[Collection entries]
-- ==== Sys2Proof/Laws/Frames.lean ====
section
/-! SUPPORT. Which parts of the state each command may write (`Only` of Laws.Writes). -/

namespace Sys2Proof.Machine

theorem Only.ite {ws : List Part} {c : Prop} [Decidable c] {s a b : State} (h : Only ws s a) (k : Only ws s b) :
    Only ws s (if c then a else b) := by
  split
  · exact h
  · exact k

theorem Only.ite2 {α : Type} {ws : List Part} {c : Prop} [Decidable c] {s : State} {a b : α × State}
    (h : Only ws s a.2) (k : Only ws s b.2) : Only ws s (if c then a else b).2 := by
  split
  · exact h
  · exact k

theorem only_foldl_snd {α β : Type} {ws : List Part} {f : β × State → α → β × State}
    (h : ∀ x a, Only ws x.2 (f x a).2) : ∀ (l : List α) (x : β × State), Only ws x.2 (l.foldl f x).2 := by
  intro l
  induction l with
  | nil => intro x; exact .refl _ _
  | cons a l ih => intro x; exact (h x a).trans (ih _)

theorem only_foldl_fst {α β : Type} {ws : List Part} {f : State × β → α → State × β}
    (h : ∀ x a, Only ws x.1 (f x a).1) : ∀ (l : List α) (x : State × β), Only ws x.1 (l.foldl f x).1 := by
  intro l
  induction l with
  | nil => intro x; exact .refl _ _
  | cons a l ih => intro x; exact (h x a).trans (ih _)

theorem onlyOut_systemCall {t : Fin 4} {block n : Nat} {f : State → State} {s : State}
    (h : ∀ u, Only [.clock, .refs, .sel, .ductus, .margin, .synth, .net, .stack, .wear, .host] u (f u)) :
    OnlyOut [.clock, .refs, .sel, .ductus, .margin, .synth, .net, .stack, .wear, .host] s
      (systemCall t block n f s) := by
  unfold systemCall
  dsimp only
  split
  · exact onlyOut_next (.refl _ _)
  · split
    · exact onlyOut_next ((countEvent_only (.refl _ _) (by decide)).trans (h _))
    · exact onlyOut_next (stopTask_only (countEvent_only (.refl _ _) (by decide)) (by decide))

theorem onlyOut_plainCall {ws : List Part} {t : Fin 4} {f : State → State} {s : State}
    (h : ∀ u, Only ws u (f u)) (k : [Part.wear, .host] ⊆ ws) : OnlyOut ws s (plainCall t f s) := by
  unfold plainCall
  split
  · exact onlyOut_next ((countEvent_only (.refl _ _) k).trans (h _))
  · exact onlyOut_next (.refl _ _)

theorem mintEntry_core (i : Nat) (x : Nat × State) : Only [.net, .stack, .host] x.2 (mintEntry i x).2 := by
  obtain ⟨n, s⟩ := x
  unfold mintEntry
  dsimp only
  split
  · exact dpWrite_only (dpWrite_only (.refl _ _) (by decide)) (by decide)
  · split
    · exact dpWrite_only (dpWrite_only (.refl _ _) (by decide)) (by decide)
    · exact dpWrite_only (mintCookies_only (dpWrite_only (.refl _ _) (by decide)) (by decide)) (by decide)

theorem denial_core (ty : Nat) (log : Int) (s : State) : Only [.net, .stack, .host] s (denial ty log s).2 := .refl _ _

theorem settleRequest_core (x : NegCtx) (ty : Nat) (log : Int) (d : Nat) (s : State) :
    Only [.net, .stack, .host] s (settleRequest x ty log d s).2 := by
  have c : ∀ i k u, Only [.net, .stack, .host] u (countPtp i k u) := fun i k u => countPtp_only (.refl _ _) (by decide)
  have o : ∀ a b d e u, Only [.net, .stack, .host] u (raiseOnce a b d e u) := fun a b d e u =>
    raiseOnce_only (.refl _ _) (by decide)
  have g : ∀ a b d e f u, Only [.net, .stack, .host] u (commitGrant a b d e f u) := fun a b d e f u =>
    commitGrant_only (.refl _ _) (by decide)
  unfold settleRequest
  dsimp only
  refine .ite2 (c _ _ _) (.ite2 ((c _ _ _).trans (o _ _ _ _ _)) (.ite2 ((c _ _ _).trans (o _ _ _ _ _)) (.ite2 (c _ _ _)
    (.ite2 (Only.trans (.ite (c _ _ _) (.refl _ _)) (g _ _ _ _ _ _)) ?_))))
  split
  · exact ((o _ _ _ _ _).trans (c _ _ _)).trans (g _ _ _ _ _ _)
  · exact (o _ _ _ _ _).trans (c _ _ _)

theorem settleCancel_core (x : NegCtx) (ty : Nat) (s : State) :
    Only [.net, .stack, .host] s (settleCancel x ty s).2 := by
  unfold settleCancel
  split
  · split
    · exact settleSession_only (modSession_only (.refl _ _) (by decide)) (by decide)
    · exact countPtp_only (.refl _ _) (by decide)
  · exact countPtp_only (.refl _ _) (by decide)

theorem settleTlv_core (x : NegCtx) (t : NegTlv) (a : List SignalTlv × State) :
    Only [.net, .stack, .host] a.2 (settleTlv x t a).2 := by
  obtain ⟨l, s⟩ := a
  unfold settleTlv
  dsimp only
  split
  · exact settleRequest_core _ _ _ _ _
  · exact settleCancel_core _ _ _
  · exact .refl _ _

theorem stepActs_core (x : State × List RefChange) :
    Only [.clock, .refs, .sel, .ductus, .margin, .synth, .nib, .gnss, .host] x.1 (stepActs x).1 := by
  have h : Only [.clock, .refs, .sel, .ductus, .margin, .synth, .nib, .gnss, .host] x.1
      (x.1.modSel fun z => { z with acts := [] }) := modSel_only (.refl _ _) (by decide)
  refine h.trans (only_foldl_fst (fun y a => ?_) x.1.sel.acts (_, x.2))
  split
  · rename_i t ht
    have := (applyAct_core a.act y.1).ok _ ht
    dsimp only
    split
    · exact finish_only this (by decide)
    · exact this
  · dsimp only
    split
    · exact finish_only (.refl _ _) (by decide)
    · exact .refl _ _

==

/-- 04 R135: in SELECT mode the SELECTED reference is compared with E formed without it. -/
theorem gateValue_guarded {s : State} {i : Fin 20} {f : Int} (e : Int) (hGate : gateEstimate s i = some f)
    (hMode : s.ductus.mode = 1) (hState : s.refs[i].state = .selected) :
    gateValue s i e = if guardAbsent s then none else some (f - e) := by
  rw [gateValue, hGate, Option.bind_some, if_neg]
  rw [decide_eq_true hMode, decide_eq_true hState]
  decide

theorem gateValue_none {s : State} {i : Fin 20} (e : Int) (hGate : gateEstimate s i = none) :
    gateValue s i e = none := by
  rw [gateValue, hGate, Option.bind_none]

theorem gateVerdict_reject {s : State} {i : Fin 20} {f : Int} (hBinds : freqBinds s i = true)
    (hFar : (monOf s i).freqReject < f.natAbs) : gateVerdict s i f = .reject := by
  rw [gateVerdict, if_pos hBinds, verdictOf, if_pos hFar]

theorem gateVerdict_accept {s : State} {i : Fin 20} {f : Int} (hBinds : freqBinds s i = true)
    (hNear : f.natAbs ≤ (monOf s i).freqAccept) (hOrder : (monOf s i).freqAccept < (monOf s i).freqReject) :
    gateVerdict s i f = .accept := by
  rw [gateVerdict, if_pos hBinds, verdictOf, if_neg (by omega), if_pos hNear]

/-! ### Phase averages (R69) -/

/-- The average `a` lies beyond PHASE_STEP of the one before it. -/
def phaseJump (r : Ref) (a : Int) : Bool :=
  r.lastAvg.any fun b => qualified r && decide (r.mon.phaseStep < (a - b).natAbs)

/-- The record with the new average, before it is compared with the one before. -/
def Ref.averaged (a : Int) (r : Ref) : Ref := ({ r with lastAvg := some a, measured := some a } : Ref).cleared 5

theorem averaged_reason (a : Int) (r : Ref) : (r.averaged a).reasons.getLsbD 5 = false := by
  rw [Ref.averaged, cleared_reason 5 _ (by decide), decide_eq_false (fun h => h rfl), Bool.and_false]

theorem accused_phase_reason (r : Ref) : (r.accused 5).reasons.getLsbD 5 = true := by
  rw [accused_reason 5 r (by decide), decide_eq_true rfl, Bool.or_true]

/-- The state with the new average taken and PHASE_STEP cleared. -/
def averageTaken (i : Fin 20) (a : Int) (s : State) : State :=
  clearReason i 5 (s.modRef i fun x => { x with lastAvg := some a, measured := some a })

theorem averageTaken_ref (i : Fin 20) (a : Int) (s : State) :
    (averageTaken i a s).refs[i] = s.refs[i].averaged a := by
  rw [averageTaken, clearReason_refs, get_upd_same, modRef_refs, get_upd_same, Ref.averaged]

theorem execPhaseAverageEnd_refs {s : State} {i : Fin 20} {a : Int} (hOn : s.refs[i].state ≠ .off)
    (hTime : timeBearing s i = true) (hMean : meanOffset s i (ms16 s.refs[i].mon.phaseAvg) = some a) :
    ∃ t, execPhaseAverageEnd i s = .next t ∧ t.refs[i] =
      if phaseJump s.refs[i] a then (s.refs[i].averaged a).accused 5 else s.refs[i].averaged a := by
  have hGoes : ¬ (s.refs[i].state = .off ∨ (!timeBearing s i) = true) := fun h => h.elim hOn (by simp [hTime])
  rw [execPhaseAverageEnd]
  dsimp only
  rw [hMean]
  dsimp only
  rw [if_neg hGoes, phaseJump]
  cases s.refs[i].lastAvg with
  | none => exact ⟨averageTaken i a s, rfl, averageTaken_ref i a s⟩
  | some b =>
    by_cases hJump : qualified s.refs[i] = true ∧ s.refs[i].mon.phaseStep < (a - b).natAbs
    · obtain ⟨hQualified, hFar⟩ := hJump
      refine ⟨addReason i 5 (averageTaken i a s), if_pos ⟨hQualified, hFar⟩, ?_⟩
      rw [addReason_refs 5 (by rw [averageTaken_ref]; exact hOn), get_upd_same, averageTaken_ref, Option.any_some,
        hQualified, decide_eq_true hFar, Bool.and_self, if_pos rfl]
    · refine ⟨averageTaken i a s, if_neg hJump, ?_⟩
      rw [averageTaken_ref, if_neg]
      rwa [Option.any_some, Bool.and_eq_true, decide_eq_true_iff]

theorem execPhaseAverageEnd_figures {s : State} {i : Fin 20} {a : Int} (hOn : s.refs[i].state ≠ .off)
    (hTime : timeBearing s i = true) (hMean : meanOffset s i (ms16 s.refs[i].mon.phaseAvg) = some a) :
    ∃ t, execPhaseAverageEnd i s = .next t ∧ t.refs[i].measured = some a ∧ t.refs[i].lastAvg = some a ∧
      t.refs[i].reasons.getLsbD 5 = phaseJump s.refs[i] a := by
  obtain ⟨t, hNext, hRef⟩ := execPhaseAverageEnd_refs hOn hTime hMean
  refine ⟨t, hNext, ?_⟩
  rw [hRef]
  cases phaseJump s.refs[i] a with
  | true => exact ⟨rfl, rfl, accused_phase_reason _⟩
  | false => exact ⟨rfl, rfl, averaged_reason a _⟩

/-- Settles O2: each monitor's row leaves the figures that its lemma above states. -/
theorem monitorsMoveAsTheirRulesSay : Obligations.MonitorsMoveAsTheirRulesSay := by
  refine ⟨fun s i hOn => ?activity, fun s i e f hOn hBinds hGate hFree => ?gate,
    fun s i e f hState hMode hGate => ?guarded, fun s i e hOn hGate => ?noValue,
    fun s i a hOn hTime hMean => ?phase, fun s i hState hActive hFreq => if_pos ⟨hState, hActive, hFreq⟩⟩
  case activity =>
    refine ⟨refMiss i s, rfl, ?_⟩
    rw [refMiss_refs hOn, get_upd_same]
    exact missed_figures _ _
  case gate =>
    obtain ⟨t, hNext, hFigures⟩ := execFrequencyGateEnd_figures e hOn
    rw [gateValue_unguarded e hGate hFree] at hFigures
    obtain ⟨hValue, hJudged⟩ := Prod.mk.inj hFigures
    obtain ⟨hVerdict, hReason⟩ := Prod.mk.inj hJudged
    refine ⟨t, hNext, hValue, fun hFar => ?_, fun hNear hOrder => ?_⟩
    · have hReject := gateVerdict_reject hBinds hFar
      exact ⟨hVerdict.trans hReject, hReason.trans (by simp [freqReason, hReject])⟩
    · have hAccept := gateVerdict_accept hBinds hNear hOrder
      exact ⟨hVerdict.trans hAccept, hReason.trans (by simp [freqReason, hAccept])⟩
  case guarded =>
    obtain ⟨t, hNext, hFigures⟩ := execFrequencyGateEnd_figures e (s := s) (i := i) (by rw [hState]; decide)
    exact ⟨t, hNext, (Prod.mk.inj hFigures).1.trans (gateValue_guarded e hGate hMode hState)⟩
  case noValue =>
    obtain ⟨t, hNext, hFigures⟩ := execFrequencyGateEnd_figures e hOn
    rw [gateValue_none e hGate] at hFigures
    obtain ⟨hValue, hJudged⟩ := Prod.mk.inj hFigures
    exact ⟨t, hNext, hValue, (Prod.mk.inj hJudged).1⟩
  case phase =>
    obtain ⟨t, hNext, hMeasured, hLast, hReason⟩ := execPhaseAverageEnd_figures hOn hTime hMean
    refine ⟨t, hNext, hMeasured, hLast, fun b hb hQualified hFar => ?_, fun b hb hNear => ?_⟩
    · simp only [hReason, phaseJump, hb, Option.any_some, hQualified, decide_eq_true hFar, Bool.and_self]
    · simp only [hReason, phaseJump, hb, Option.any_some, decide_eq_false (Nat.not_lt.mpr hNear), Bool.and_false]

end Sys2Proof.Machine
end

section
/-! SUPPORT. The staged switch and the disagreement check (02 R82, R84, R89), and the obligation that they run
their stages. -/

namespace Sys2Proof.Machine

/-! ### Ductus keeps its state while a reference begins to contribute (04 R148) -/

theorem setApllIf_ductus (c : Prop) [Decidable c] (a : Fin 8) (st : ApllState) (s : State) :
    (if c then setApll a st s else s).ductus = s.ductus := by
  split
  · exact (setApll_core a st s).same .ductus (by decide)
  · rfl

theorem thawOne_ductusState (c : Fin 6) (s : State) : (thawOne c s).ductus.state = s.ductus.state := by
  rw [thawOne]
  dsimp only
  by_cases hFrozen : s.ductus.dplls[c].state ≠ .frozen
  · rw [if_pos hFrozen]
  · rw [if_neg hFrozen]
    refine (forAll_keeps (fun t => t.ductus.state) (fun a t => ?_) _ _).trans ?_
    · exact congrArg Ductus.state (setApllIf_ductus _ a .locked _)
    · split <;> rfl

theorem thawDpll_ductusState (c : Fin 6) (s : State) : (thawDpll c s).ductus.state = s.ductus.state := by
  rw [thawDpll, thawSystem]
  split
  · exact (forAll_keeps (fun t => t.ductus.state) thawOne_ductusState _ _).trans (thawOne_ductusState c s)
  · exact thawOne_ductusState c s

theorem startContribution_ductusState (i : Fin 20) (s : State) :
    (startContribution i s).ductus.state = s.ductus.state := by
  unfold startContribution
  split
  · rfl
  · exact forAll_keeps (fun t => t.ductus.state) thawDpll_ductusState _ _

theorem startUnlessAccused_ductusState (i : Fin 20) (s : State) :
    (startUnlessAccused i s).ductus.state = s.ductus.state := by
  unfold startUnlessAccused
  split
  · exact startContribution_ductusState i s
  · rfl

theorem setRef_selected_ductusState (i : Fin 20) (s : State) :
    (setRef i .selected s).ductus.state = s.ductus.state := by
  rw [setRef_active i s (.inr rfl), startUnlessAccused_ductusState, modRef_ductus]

...

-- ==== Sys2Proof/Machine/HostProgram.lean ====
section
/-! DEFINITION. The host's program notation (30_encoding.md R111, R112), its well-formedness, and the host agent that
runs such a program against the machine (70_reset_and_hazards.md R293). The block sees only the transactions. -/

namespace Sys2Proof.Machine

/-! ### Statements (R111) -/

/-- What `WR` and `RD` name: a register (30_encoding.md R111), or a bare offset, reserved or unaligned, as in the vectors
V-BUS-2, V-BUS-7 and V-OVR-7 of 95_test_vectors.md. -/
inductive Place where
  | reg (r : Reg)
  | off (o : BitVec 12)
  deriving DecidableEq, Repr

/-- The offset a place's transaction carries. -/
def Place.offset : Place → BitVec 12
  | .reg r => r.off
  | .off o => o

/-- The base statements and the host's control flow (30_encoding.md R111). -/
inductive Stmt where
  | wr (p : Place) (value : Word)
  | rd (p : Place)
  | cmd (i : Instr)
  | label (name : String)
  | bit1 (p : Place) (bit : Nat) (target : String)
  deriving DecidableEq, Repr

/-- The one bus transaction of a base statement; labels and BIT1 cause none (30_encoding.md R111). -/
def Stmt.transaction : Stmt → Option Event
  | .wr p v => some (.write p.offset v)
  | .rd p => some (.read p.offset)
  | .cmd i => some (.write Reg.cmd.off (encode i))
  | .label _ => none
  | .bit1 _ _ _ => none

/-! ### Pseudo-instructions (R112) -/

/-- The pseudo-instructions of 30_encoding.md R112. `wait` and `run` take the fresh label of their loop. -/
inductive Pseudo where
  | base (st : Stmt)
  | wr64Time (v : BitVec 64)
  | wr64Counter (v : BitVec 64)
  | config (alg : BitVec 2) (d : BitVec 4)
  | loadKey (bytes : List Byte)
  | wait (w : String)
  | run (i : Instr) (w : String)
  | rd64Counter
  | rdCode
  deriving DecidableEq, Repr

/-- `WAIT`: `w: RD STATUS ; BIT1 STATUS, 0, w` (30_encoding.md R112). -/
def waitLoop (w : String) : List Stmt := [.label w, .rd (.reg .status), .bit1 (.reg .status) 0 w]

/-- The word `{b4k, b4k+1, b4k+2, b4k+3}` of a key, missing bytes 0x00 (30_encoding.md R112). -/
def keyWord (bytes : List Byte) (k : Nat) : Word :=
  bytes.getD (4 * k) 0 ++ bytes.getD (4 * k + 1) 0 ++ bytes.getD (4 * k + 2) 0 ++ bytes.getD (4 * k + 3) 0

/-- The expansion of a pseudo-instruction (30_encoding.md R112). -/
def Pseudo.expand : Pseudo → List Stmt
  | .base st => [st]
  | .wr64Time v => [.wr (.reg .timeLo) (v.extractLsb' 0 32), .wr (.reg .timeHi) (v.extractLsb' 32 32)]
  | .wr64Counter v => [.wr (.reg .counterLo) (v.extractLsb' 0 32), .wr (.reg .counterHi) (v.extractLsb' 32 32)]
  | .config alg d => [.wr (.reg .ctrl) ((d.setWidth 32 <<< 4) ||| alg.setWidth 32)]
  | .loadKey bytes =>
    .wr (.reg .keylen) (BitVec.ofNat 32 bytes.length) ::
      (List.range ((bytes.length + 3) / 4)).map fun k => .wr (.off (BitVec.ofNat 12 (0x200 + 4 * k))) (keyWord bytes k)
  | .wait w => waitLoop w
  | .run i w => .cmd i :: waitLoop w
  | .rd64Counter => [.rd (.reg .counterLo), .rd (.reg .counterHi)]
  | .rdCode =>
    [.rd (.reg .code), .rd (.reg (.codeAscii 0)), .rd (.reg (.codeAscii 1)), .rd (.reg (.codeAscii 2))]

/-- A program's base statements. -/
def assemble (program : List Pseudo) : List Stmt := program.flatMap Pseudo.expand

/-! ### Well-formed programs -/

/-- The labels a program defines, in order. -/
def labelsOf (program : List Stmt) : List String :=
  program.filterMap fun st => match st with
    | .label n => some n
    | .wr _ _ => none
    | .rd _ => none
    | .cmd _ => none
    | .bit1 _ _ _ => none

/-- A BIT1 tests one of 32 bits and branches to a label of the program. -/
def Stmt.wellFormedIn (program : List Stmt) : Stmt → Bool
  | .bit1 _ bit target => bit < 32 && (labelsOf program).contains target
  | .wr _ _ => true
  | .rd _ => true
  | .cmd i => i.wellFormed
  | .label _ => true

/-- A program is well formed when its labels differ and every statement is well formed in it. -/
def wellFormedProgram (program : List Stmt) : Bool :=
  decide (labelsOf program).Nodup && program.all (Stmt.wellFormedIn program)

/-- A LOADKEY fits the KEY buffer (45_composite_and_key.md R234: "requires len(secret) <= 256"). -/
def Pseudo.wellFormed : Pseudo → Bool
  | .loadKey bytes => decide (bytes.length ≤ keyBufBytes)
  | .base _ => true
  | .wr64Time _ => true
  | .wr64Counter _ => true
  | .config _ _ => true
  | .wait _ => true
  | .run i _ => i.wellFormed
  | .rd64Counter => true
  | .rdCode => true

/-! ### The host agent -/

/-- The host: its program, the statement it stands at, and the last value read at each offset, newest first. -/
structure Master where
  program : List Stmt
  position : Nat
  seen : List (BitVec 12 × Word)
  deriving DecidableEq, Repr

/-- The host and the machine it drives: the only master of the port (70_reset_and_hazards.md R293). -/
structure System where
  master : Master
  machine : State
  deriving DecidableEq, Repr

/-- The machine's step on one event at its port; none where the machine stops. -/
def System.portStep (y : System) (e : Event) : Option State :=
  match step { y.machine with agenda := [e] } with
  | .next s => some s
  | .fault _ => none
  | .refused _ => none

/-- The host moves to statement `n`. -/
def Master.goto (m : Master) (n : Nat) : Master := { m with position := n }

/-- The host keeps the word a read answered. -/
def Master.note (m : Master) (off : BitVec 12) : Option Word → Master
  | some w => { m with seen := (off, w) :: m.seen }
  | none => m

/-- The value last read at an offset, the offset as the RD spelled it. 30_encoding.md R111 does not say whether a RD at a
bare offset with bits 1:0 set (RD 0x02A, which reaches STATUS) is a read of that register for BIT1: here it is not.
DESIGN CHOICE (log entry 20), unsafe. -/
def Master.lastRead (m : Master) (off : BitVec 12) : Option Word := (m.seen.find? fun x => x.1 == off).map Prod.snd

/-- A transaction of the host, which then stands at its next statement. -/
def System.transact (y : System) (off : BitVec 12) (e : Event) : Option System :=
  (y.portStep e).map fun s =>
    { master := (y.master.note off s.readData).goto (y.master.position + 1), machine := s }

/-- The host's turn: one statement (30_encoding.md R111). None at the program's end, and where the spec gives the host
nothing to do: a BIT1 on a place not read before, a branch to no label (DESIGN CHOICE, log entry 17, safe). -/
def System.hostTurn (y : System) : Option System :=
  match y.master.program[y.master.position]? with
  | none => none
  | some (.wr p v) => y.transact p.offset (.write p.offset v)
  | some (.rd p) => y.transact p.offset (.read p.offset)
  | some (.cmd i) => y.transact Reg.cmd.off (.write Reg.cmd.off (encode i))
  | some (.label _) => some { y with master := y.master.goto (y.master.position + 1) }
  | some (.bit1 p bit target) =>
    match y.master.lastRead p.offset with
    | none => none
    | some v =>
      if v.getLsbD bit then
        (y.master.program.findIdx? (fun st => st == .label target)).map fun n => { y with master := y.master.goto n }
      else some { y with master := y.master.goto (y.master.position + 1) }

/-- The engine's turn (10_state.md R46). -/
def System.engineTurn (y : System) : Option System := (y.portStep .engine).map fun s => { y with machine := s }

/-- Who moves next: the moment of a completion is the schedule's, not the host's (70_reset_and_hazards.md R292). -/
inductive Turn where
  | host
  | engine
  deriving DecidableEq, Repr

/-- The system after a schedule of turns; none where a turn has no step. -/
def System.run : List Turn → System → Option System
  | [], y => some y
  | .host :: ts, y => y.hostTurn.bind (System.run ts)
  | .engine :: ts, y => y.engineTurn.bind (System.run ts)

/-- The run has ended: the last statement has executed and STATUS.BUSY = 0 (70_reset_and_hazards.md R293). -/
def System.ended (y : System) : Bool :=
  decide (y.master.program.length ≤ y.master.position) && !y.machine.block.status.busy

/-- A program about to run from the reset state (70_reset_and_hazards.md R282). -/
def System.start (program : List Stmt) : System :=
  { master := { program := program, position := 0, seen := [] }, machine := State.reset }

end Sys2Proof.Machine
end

**Task brief**
What are the lines, exactly as written above, from the line with "modRef_refs, get_upd_same, Ref.averaged]" to the line with "refine ⟨addReason i", both included? Output only those.

**Answer to this problem**
  rw [averageTaken, clearReason_refs, get_upd_same, modRef_refs, get_upd_same, Ref.averaged]

theorem execPhaseAverageEnd_refs {s : State} {i : Fin 20} {a : Int} (hOn : s.refs[i].state ≠ .off)
    (hTime : timeBearing s i = true) (hMean : meanOffset s i (ms16 s.refs[i].mon.phaseAvg) = some a) :
    ∃ t, execPhaseAverageEnd i s = .next t ∧ t.refs[i] =
      if phaseJump s.refs[i] a then (s.refs[i].averaged a).accused 5 else s.refs[i].averaged a := by
  have hGoes : ¬ (s.refs[i].state = .off ∨ (!timeBearing s i) = true) := fun h => h.elim hOn (by simp [hTime])
  rw [execPhaseAverageEnd]
  dsimp only
  rw [hMean]
  dsimp only
  rw [if_neg hGoes, phaseJump]
  cases s.refs[i].lastAvg with
  | none => exact ⟨averageTaken i a s, rfl, averageTaken_ref i a s⟩
  | some b =>
    by_cases hJump : qualified s.refs[i] = true ∧ s.refs[i].mon.phaseStep < (a - b).natAbs
    · obtain ⟨hQualified, hFar⟩ := hJump
      refine ⟨addReason i 5 (averageTaken i a s), if_pos ⟨hQualified, hFar⟩, ?_⟩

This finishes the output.